*Task brief*.
Within the material below, tally every line that holds the word "ccDpfree", then give the tally and nothing more.

*Data in this exercise*.
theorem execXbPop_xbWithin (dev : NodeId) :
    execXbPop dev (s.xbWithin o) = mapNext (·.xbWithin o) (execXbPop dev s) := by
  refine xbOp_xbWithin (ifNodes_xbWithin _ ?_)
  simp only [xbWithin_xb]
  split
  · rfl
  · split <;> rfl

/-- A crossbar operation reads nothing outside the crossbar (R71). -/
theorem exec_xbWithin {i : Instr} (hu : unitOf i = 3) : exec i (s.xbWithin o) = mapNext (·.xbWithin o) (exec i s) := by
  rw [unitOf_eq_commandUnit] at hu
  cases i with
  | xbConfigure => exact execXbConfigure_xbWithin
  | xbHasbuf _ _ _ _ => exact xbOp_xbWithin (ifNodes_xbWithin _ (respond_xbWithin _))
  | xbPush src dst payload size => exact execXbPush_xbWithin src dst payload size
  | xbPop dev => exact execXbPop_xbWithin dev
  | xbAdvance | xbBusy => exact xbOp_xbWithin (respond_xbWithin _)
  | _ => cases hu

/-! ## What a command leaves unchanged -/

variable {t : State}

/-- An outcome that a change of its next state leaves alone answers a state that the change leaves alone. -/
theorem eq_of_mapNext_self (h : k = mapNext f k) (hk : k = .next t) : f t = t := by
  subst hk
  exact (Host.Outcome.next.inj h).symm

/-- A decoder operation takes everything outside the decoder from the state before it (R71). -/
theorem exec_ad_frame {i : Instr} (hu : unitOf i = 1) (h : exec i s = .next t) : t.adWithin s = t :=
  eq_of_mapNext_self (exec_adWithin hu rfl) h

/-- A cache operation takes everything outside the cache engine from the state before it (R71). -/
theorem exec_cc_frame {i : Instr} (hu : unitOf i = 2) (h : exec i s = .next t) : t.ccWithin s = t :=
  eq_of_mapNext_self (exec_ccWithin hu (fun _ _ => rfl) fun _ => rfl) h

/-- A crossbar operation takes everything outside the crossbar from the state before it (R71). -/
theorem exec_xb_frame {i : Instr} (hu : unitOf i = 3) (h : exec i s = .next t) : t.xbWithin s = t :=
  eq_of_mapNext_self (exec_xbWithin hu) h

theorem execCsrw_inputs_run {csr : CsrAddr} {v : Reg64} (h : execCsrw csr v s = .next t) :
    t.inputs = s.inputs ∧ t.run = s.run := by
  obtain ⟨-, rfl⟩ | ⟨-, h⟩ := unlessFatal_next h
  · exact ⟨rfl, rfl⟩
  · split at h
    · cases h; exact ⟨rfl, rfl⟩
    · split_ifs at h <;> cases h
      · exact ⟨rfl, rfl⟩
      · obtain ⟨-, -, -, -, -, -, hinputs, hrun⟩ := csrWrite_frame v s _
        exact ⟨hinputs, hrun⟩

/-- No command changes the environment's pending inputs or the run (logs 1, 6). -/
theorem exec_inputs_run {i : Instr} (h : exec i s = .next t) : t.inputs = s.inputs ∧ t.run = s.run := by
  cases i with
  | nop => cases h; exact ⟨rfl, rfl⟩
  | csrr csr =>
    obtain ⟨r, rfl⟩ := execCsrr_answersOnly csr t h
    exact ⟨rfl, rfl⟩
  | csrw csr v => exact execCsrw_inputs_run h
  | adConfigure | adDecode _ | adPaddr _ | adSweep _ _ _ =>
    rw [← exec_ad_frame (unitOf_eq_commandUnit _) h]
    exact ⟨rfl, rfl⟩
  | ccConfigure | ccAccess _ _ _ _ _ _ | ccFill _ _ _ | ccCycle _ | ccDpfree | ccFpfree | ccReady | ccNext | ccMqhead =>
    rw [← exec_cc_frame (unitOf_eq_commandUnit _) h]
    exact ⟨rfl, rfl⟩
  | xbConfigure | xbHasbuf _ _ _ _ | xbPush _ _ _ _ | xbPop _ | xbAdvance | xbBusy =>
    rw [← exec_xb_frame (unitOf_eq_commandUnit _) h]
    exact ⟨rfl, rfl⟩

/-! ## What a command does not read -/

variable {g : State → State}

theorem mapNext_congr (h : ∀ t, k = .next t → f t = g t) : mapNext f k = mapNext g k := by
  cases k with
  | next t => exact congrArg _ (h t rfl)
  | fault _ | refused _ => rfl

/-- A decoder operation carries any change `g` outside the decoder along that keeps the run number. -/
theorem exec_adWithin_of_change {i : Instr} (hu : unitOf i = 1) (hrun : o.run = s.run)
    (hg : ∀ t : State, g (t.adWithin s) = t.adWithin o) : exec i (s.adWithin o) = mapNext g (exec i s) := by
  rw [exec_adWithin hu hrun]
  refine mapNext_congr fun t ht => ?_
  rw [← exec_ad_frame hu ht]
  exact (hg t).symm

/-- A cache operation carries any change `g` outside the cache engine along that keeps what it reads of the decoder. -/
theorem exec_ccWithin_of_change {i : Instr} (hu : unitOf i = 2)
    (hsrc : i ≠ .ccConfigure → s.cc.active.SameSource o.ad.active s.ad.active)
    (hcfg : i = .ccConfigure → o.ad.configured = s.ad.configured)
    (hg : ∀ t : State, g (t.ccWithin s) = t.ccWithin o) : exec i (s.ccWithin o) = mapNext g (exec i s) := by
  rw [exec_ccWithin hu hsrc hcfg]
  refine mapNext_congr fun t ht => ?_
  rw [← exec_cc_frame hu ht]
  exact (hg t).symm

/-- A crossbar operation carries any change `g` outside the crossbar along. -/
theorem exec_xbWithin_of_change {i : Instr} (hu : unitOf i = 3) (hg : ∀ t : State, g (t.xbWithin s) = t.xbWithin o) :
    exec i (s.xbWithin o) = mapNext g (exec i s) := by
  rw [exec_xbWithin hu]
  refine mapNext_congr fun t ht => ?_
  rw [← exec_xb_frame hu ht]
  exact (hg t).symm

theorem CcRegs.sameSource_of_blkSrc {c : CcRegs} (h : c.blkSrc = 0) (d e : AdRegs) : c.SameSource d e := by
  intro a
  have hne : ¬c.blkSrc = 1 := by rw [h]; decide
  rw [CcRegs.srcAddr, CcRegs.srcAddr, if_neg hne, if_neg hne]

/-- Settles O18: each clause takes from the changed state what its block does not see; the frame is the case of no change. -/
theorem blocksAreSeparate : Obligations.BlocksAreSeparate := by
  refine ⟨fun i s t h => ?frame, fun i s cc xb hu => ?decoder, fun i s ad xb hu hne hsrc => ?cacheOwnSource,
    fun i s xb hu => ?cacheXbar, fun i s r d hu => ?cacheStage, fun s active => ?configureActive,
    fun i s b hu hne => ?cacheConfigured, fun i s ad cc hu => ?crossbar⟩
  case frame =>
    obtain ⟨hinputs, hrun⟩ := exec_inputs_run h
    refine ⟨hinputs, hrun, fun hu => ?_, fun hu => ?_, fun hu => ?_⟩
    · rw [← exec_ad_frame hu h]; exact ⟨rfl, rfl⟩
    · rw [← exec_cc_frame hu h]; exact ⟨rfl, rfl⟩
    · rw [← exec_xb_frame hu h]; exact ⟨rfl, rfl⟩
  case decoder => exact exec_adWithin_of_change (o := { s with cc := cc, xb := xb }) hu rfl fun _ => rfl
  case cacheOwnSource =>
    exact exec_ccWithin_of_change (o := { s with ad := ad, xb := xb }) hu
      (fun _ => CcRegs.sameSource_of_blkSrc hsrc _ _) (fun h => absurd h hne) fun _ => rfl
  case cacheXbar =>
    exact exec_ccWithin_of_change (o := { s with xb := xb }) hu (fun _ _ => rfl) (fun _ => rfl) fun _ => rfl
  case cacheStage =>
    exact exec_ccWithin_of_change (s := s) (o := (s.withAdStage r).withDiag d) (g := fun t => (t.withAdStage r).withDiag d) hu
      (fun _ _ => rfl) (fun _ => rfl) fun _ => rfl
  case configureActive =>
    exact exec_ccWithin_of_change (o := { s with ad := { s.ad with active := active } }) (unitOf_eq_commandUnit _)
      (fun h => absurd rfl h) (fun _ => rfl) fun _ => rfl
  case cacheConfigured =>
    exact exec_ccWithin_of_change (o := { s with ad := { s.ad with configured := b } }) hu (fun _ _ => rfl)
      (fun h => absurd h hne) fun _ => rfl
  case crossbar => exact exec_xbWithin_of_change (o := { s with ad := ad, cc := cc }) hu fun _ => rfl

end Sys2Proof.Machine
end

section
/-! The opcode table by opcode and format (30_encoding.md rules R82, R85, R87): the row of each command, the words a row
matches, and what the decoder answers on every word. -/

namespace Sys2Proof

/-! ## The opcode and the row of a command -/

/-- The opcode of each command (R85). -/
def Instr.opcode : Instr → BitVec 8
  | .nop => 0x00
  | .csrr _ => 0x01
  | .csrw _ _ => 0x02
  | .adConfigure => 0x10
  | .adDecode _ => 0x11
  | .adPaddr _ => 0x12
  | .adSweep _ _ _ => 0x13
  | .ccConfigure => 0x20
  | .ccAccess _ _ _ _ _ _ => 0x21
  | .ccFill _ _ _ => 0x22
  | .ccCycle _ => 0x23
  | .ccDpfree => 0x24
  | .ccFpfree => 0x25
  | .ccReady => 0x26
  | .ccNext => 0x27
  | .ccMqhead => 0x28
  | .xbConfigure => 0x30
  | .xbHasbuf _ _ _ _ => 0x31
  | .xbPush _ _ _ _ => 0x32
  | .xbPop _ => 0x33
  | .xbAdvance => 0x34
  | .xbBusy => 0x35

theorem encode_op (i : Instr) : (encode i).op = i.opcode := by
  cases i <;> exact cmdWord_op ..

*Answer*.
2